Черны вороны, кони мои…
 
   «Что это? – с тревогой, но как бы во сне спросил он себя. – Что это? О чем она?»
   Вода теперь не розовела, а краснела. «Еще на ногах вены перерезать, – подумал он, – на ногах, да!» И, совсем почти засыпая, принялся подниматься и подтягивать к себе ногу, так, чтобы перерезать вену возле щиколотки. Но едва только он начал резко двигаться – слабость и немота до того вдруг усилились, что он на мгновение потерял способность слышать, понимать, думать. Отвалившись назад, Алексей уронил руки в воду, и вода опять стала краснеть, с каждой секундой все более. Но он нашел в себе силы еще раз сесть и, преодолевая резкую тошноту, нагнуться вперед и совершенно уже немеющей рукой, пальцами, сжимающими лезвие, полоснуть не по вене, а просто так – наугад, и еще раз наугад, и еще, и успел сам на себя подивиться – на свою выносливость. В глазах у него зарябило, а прекрасный сильный голос все еще доносился из репродуктора:
 
Мы ушли от проклятой погони!
Перестань, мое счастье, дрожать.
Нас не выдадут черные кони,
Вороных никому не догнать!
 
   «Что же я сделал? – вдруг подумал Жмакин и стал приподниматься в ванне из последних сил. – Что же это я делаю! – крикнул он сам себе, зажимая пульсирующую кровью артерию ладонью. – Ведь я же себя убил…»
 
Нас не выдадут черные кони,
Вороных никому не догнать…
 
   – Товарищи! – крикнул Жмакин. – То-ва-ри-щи!
   Кровь заливала белый кафель, край ванны. Он толкнул плечом дверь, но было уже поздно. На него шла Клавдия в застиранном узком платье, и Лапшин шел, и Бочков, и, щурясь узкими глазками, шел хитрый Митрохин. И где-то пели, кричали, смеялись, что-то рушилось, ломалось, клокотала и брызгала вода. Губастый Корнюха протянул ему руку лодочкой. Мутнеющие глаза Жмакина брезгливо закрылись, и шепотом, с ненавистью в голосе, он сказал:
   – Амба! Привет от Жмакина!

В марте

Садитесь, Невзоров!

   Следствие по делу Тамаркина все тянулось и тянулось, и украденный мотор давно уже стал казаться совершеннейшей мелочью по сравнению с масштабами деятельности всех тамаркинских начальников, помзаводов, дружков, поддужных, толкачей и доставал. Лист за листом прибавлялись документы в пухлые папки, пальцы следователей немели от писания, бесконечные комбинации шарашкиной артели распутывать было трудно и довольно-таки противно. Один только Николай Федорович Бочков оставался в ровном расположении духа, распутывая моток преступлений, тщательно запутанный не только Тамаркиным, но и председателем Савелием Ефимовичем, и неким беглым Штаде, и двумя Ивановыми, и спившимся подонком Игнацием Зобиным. Все эти люди называли других, другие третьих, третьи возвращались опять к первым, но с изменениями и дополнениями, и бедный Окошкин только головой крутил и вздыхал, чувствуя себя в какой-то мере виноватым за всю эту историю.

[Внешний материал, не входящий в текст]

-- ==== Sys2Proof/Certificates/Slice0/Obligations.lean ====
section
/-! DEFINITION. The statements for the provers: what the numbered rules of the spec say the commands and the machine do.
The traces of the command rules are written out here from the rules, not taken from the pseudocode tables of the model. -/

namespace Sys2Proof.Expected

open Sys2Proof.Machine

/-- The bit `(v >> (7 - i)) & 1` as a level (20_memory.md R96). -/
def bit (v : Byte) (i : Nat) : Level := if v.getLsbD (7 - i) then .high else .low

/-- START_SEQ's events (41_bus_conditions.md R172). -/
def startTrace : List Event := [.dir .output, .scl .high, .sda .high, .delay 4, .sda .low, .scl .low]

/-- STOP_SEQ's events (41_bus_conditions.md R174). -/
def stopTrace : List Event :=
  [.dir .output, .scl .low, .sda .low, .delay 4, .scl .high, .delay 2, .sda .high, .delay 4]

/-- SHIFT_OUT(v)'s events (42_transmit.md R192). -/
def shiftTrace (v : Byte) : List Event :=
  [.dir .output] ++ (List.range 8).flatMap (fun i => [.sda (bit v i), .delay 2, .scl .high, .delay 2, .scl .low])
    ++ [.sda .high]

/-- WAIT_SEQ's events before its first Sample (42_transmit.md R197); `e` is the event of its `Drive(SDA, HIGH)`. -/
def waitHead (e : Event) : List Event := [.scl .high, .delay 2, e, .delay 2, .dir .input]

/-- The event of `Drive(SDA, HIGH)` in state `s` (40_bit_sequencer.md R144). -/
def driveHighEvent (s : State) : Event := if s.sdaDir = .output then .sda .high else .sdaIgnored .high

/-- WAIT_SEQ's events when sample `k` is the first LOW (42_transmit.md R197). -/
def ackedTrace (e : Event) (k : Nat) : List Event :=
  waitHead e ++ List.replicate (k - 1) (.sample .high) ++ [.sample .low, .scl .low]

/-- WAIT_SEQ's events on TIMEOUT (42_transmit.md R197, R199). -/
def timeoutTrace (e : Event) : List Event := waitHead e ++ List.replicate 100 (.sample .high) ++ stopTrace

/-- ACK_SEQ's events (43_receive.md R221). -/
def ackTrace : List Event :=
  [.scl .low, .dir .output, .sda .low, .delay 2, .scl .high, .delay 2, .scl .low]

/-- READ_SEQ's events when the samples are `bits` (43_receive.md R223). -/
def readTrace (bits : List Level) : List Event :=
  [.dir .input] ++ bits.flatMap fun b => [.scl .low, .delay 2, .scl .high, .delay 2, .sample b]

/-- The frames of a transaction, each with the sample at which it was acknowledged (44_transaction.md R240). -/
def framesTrace (frames : List (Byte × Nat)) : List Event :=
  frames.flatMap fun f => shiftTrace f.1 ++ ackedTrace (.sda .high) f.2

/-- The bus is left as every STOP_SEQ leaves it (41_bus_conditions.md R176). -/
def Stopped (t : State) : Prop := t.scl = .high ∧ t.sdaDir = .output ∧ t.sdaOut = .high ∧ t.phase = .idle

   Внезапно вынырнули какие-то (почему-то на тонны) четыре тонны коленкора, потом стекло в таре заказчика, потом Игнаций Зобин показал на Тамаркина, что тот продал семьдесят один ящик куриных яиц «экстра» и много сливочного маргарина. Все это было, разумеется, краденое.

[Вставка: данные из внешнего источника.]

-- ==== Sys2Proof/Tests/Slice0.lean ====
section
/-! SUPPORT. Small tests: decoding of words written out bit by bit, single steps against 95_test_vectors.md, and for
each statement of the obligations a concrete state that meets its hypotheses. -/

namespace Sys2Proof.Tests

open Sys2Proof Sys2Proof.Machine Sys2Proof.Expected

/-! ### States -/

/-- RESET with `TXBUF_SIZE = 256` (95_test_vectors.md, conventions). -/
def idle : State := { State.reset with txbufSize := 256 }

/-- AFTER_INIT: LINES 0x4 (70_reset_and_hazards.md R301). -/
def afterInit : State := { idle with initDone := true, scl := .low, sdaDir := .output, sdaOut := .low }

/-- AFTER_STOP: LINES 0x7 (70_reset_and_hazards.md R301). -/
def afterStop : State := { idle with initDone := true, scl := .high, sdaDir := .output, sdaOut := .high }

/-- AFTER_SEND: LINES 0x6 (70_reset_and_hazards.md R301). -/
def afterSend : State := { afterInit with sdaOut := .high, phase := .data }

/-- AFTER_WAIT_ACKED: LINES 0x2 (70_reset_and_hazards.md R301). -/
def afterAcked : State := { afterSend with sdaDir := .input, phase := .ackWait, ackResult := .acked, pollCount := 1 }

/-- Command `i` running at `pos` of block `b`. -/
def running (i : Instr) (b : Block) (pos : Nat) (s : State) : State :=
  { s with cmd := encode i, busy := true, upc := { block := b, pos := pos } }

/-- The next state of a step that has one; `d` otherwise. -/
def after (d : State) : Host.Outcome State Fault Refusal → State
  | .next t => t
  | .fault _ | .refused _ => d

/-- The state after one step. -/
def afterStep (s : State) : State := after s (step s)

/-! ### Well-formedness -/

theorem test_wellFormed_len_3840 : WellFormed (.writeTxn 0x50 3840) = true := by decide

theorem test_illFormed_len_3841 : WellFormed (.writeTxn 0x50 3841) = false := by decide

/-! ### Decoding: words written bit by bit, `{LEN, bit 15, bits 14:8, RSV, OPC}` (30_encoding.md R111) -/

theorem test_decode_init : decode (0x0000#16 ++ 0b0#1 ++ 0b0000000#7 ++ 0b0000#4 ++ 0b0001#4) = .ok .init := by rfl

theorem test_decode_start : decode (0x0000#16 ++ 0b0#1 ++ 0b0000000#7 ++ 0b0000#4 ++ 0b0010#4) = .ok .start := by rfl

theorem test_decode_stop : decode (0x0000#16 ++ 0b0#1 ++ 0b0000000#7 ++ 0b0000#4 ++ 0b0011#4) = .ok .stop := by rfl

theorem test_decode_sendAddr :
    decode (0x0000#16 ++ 0b1#1 ++ 0b1010000#7 ++ 0b0000#4 ++ 0b0100#4) = .ok (.sendAddr 0x50 .read) := by rfl

theorem test_decode_sendAddr_write :
    decode (0x0000#16 ++ 0b0#1 ++ 0b0000001#7 ++ 0b0000#4 ++ 0b0100#4) = .ok (.sendAddr 0x01 .write) := by rfl

theorem test_decode_sendByte :
    decode (0x0000#16 ++ 0b10101010#8 ++ 0b0000#4 ++ 0b0101#4) = .ok (.sendByte 0xAA) := by rfl

theorem test_decode_waitAck : decode (0x0000#16 ++ 0b00000000#8 ++ 0b0000#4 ++ 0b0110#4) = .ok .waitAck := by rfl

theorem test_decode_ack : decode (0x0000#16 ++ 0b00000000#8 ++ 0b0000#4 ++ 0b0111#4) = .ok .ack := by rfl

theorem test_decode_readByte : decode (0x0000#16 ++ 0b00000000#8 ++ 0b0000#4 ++ 0b1000#4) = .ok .readByte := by rfl

theorem test_decode_writeTxn :
    decode (0b0000000000000010#16 ++ 0b0#1 ++ 0b1010000#7 ++ 0b0000#4 ++ 0b1001#4) = .ok (.writeTxn 0x50 2) := by rfl

theorem test_decode_writeTxn_longest : decode 0xFFFF0009 = .ok (.writeTxn 0x00 65535) := by rfl

/-- 30_encoding.md R118: the words as the spec gives them. -/
theorem test_encode_words :
    encode .init = 0x00000001 ∧ encode .start = 0x00000002 ∧ encode .stop = 0x00000003 ∧
    encode (.sendAddr 0x50 .write) = 0x00005004 ∧ encode (.sendAddr 0x7F .read) = 0x0000FF04 ∧
    encode (.sendByte 0xAA) = 0x0000AA05 ∧ encode .waitAck = 0x00000006 ∧ encode .ack = 0x00000007 ∧
    encode .readByte = 0x00000008 ∧ encode (.writeTxn 0x3C 3) = 0x00033C09 := by decide

/-- 95_test_vectors.md part 2 E: illegal words, by reason. -/
theorem test_illegal_reserved :
    decode 0x00000011 = .error .reservedBits ∧ decode 0x000000F3 = .error .reservedBits := ⟨rfl, rfl⟩

theorem test_illegal_opcode :
    decode 0x00000000 = .error .opcode ∧ decode 0x0000000A = .error .opcode ∧ decode 0x0000000F = .error .opcode :=
  ⟨rfl, rfl, rfl⟩

theorem test_illegal_argument :
    decode 0x00000101 = .error .argument ∧ decode 0x00000206 = .error .argument ∧
    decode 0x00008009 = .error .argument := ⟨rfl, rfl, rfl⟩

theorem test_illegal_length :
    decode 0x80000008 = .error .length ∧ decode 0x00010004 = .error .length ∧
    decode 0x8000FF05 = .error .length := ⟨rfl, rfl, rfl⟩

theorem test_decodeTableWord : decodeTableWord 32 0x00025009 = some (.writeTxn 0x50 2) := by rfl

theorem test_decodeTableWord_illegal : decodeTableWord 32 0x00000000 = none := by rfl

/-- W8: the address frame. -/
theorem test_addressFrame : addressFrame 0x50 .write = 0xA0 ∧ addressFrame 0x7F .read = 0xFF := by decide

/-! ### The host window (95_test_vectors.md part 2 A, H) -/

/-- A: RESET, START is refused with ERR_NOINIT and STATUS reads 0x10. -/
theorem test_offer_noinit : statusWord (hostWrite 0x000 .word 0x00000002 idle) = 0x00000010 := by rfl

/-- A: RESET, 0xFFFF0009 is refused with ERR_NOINIT, not ERR_LEN. -/
theorem test_offer_noinit_before_len : statusWord (hostWrite 0x000 .word 0xFFFF0009 idle) = 0x00000010 := by rfl

/-- A: RESET, 0x00000011 is refused with ERR_ILLEGAL, not ERR_NOINIT. -/
theorem test_offer_illegal_first : statusWord (hostWrite 0x000 .word 0x00000011 idle) = 0x00000004 := by rfl

/-- A: AFTER_INIT, 0x01010009 (X-7) sets ERR_LEN, and 0x01000009 is accepted. -/
theorem test_offer_len :
    statusWord (hostWrite 0x000 .word 0x01010009 afterInit) = 0x00000022 ∧
    statusWord (hostWrite 0x000 .word 0x01000009 afterInit) = 0x00000003 := by decide

/-- A: BUSY = 1, an illegal word sets ERR_OVERRUN only. -/
theorem test_offer_overrun :
    statusWord (hostWrite 0x000 .word 0x00000000 (running .start .main 2 afterInit)) = 0x0000000B := by rfl

/-- H-2: a 32-bit TXBUF write, read back by bytes and halves. -/
theorem test_txbuf_littleEndian :
    (readData 0x100 .byte (hostWrite 0x100 .word 0x44332211 idle)).1 = 0x11 ∧
    (readData 0x103 .byte (hostWrite 0x100 .word 0x44332211 idle)).1 = 0x44 ∧
    (readData 0x102 .half (hostWrite 0x100 .word 0x44332211 idle)).1 = 0x4433 := by exact ⟨rfl, rfl, rfl⟩

/-- H-3, H-4, H-5, H-6: the error responses are recorded. -/
theorem test_busErrors :
    (hostWrite 0x101 .half 0xBEEF idle).busErrors = [{ off := 0x101, size := .half }] ∧
    (readData 0x004 .byte idle).2.busErrors = [{ off := 0x004, size := .byte }] ∧
    (readData 0x014 .word idle).2.busErrors = [{ off := 0x014, size := .word }] ∧
    (hostWrite 0x200 .byte 0x01 idle).busErrors = [{ off := 0x200, size := .byte }] := by exact ⟨rfl, rfl, rfl, rfl⟩

/-- H-7: the last TXBUF byte. -/
theorem test_txbuf_last : Memory.read (hostWrite 0x1FF .byte 0x7E idle).txbuf 255 = some 0x7E := by decide

/-- H-8, H-9: write one to clear. -/
theorem test_statusClear :
    statusWord (hostWrite 0x004 .word 0x00000010 { idle with errIllegal := true, errNoinit := true }) = 0x00000004 ∧
    statusWord (hostWrite 0x004 .word 0xFFFFFFFF { idle with errIllegal := true, errNoinit := true }) = 0 :=
  ⟨rfl, rfl⟩

/-- H-11: BUSY = 1, a TXBUF write stores nothing and sets ERR_OVERRUN. -/
theorem test_txbuf_busy :
    hostWrite 0x100 .byte 0x99 (running .stop .main 1 afterInit) =
      { running .stop .main 1 afterInit with errOverrun := true } := by rfl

   – Вы подтверждаете хищение маргарина и яиц? – спросил Окошкин.
   – При чем здесь хищение? В данном случае как раз я был не больше чем комиссионером. Толкнул левый товар, и ничего больше.
   – Хорошенькое «ничего больше».
   – Разрешите папиросочку? – попросил Тамаркин.
   Он уже совершенно освоился в тюрьме, был старшиной в камере и даже написал Лапшину жалобу, таким языком и с такими намеками и вывертами, что Иван Михайлович, читая ее, сделал губами – будто дул, и сказал:
   – От чешет. Ну прямо Александр Федорович Керенский.
   – Куда же вы яйца распродали? – спросил Окошкин, кладя перед собой новый бланк допроса. – Только сразу, Тамаркин, откровенно.
   – Я же с вами как с братом! – ответил Тамаркин. – Можете не сомневаться, гражданин начальник, если пришло время платить по векселям, то я плачу. Итак, куда ушли яички? Яички ушли через мою маму. Дальше Агнеса Юльевна Лазаревич, через нее прошло около шестидесяти ящиков. Знакомым, друзьям, я знаю…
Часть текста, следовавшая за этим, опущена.